There’s an intensifying debate happening on this side of the Atlantic about what CEOs should be paid. A major investor in AstraZeneca recently saw off criticism from shareholder groups over Soriot’s remuneration package, calling him “massively underpaid”.

The head of the London Stock Exchange also suggested that having lower pay than equivalent American companies meant U.K. firms had “hamstrung” themselves in the competition for top talent. 

The comparison between CEO and sports star pay won’t be lost on Michael O’Leary, the outspoken boss of no-frills airline Ryanair. 

O’Leary, who was recently reported to be close to earning a €100 million ($108 million) bonus—enough to have gotten a top 10 finish among the world’s highest paid athletes—has repeatedly drawn a parallel between what CEOs and sports stars are paid. 

If French soccer player Kylian Mbappé can make “$130 million to go play football for f—ing Real Madrid, then I think my contract is very good value for Ryanair shareholders,” he told the Wall Street Journal in March.

There are a few differences of course. You can see the value an athlete brings more easily than a CEO, for a start. And footballers and golfers aren’t simultaneously deciding salaries for the attendants, cleaners and admin staff at the stadiums where they ply their craft.

Is it just Europe?

The sports-star-beats-CEO pay narrative doesn’t apply everywhere—specifically not in the United States, where compensation for corporate leaders is much higher than in Europe.

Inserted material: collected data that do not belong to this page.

/-! ### Encoding and the step -/

/-- The encoder writes the word that the decoder reads, for every well-formed instruction (30_encoding.md section 5). -/
def Obligations.DecodeOfEncodeIsTheInstruction : Prop :=
  ∀ i : Instr, i.wellFormed = true → decode (encode i) = .instr i

/-- Each instruction has one word: a word that decodes to an instruction is the one the encoder writes, and the
instruction is well-formed (30_encoding.md R111). -/
def Obligations.EncodeOfDecodeIsTheWord : Prop :=
  ∀ (w : StimulusWord) (i : Instr), decode w = .instr i → i.wellFormed = true ∧ encode i = w

/-- The example words of 30_encoding.md R106 and R110, and one of each other family. -/
def Obligations.ExampleWordsDecode : Prop :=
  decode 0x2200000C00000001#64 = .instr .cmdStart ∧
  decode 0x2200000C00070004#64 = .instr (.cmdTxStart 7) ∧
  decode 0x2200000C00060006#64 = .instr (.cmdCrcRx 6) ∧
  decode 0x2200000C00050007#64 = .instr (.cmdCrcTx 5) ∧
  decode 0x1200000400000000#64 = .instr .rdStatus ∧
  decode 0x1200041C00000000#64 = .instr (.rdRxbuf 7#8) ∧
  decode 0x2200081000000055#64 = .instr (.wrTxbuf 4#8 0x55#32) ∧
  decode 0x3000000000000084#64 = .instr (.rxByte 0x84#8) ∧
  decode 0x4000000000000000#64 = .instr .tick ∧
  decode 0x5000000000000000#64 = .instr .txReady ∧
  decode 0x6000000000000000#64 = .instr .reset

/-- 00_scope.md R10, 30_encoding.md R111: the step takes the oldest pending word and runs the instruction it decodes to.
That the pending inputs are a list in the state is the model's choice (log 1). -/
def Obligations.StepRunsTheDecodedInstruction : Prop :=
  ∀ (s : State) (w : StimulusWord) (rest : List StimulusWord) (i : Instr),
    s.stimuli = w :: rest → decode w = .instr i → step s = exec i { s with stimuli := rest }

/-- The model's choice (log 2): with no input pending a step changes no element and drives no signal. -/
def Obligations.StepWithNoInputWaits : Prop :=
  ∀ s : State, s.stimuli = [] → step s = .next { s with bus := .noAccess, txOut := none }

/-- 30_encoding.md R110, R111: exactly the words with an invalid KIND or a nonzero reserved or unused field are no
stimulus, and a step at such a word is refused. -/
def Obligations.ExactlyTheInvalidWordsAreRefused : Prop :=
  (∀ w : StimulusWord,
    (∃ e, decode w = .refused e) ↔
      ((w.extractLsb' 60 4).toNat = 0 ∨ 7 ≤ (w.extractLsb' 60 4).toNat ∨
       w.extractLsb' 58 2 ≠ 0#2 ∨ w.extractLsb' 44 12 ≠ 0#12 ∨
       (3 ≤ (w.extractLsb' 60 4).toNat ∧ (w.extractLsb' 56 2 ≠ 0#2 ∨ w.extractLsb' 32 12 ≠ 0#12)) ∨
       ((w.extractLsb' 60 4).toNat ≠ 2 ∧ (w.extractLsb' 60 4).toNat ≠ 3 ∧ w.extractLsb' 0 32 ≠ 0#32) ∨
       ((w.extractLsb' 60 4).toNat = 3 ∧ w.extractLsb' 8 24 ≠ 0#24))) ∧
  ∀ (s : State) (w : StimulusWord) (rest : List StimulusWord) (e : DecodeError),
    s.stimuli = w :: rest → decode w = .refused e → step s = .refused (.invalidStimulus e)

/-- 44_host_access.md R262, R263: which host accesses answer `bus_error`, and that such an access changes no state and
sets no flag; a read returns 0. -/
def Obligations.BusErrorAccessesChangeNothing : Prop :=
  (∀ (size : BitVec 2) (off : Offset),
    decode (0x1#4 ++ 0#2 ++ size ++ 0#12 ++ off ++ 0#32) = .busError false ↔
      ¬ (size = 2#2 ∧ offsetMapped off.toNat)) ∧
  (∀ (size : BitVec 2) (off : Offset) (v : Word),
    decode (0x2#4 ++ 0#2 ++ size ++ 0#12 ++ off ++ v) = .busError true ↔
      ¬ (size = 2#2 ∧ offsetMapped off.toNat) ∨ offsetReadOnly off.toNat) ∧
  (∀ (s : State) (w : StimulusWord) (rest : List StimulusWord),
    s.stimuli = w :: rest → decode w = .busError false →
      step s = .next { s with stimuli := rest, bus := .readError, txOut := none }) ∧
  (∀ (s : State) (w : StimulusWord) (rest : List StimulusWord),
    s.stimuli = w :: rest → decode w = .busError true →
      step s = .next { s with stimuli := rest, bus := .writeError, txOut := none }) ∧
  BusResponse.readError.err = true ∧ BusResponse.writeError.err = true ∧ BusResponse.readError.rdata = some 0#32

/-- 44_host_access.md R269 with R265: which CMD words are illegal, and that such a word only sets `CMD_ERR`. -/
def Obligations.IllegalCommandsOnlySetCmdErr : Prop :=
  (∀ v : Word,
    decode (0x2200000C#32 ++ v) = .illegalCommand ↔
      (v &&& 0xFE00FF00#32 ≠ 0#32 ∨ 9 ≤ (v.extractLsb' 0 8).toNat ∨
       ((v.extractLsb' 0 8).toNat ∈ [0, 1, 2, 3, 5, 8] ∧ v.extractLsb' 16 9 ≠ 0#9))) ∧
  ∀ (s : State) (w : StimulusWord) (rest : List StimulusWord),
    s.stimuli = w :: rest → decode w = .illegalCommand →
      step s = .next { s with
        stimuli := rest, flags := { s.flags with cmdErr := true }, bus := .writeOk, txOut := none }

According to U.S. trade union federation AFL-CIO, which tracks CEO pay across the country, the top paid American CEO in the 2022 financial year was Stephen Schwarzmnn at Blackstone, who took home $253 million—behind Ronaldo, but ahead of the second highest-earning athlete, golfer John Rahm (on $218 million).

The same can be said of Alphabet’s Sundar Pichai, who was the second highest paid CEO in the United States, with $225 million. 

In total, AFL-CIO found that no fewer than 40 U.S. CEOs exceeded the $45 million total compensation mark, putting them very much in the same league as the world’s top 50 athletes. 

Whether any of this will sway investors and proxy advisers nervous about awarding lucrative pay packages to executives, the takings of leading athletes certainly puts the sums into context.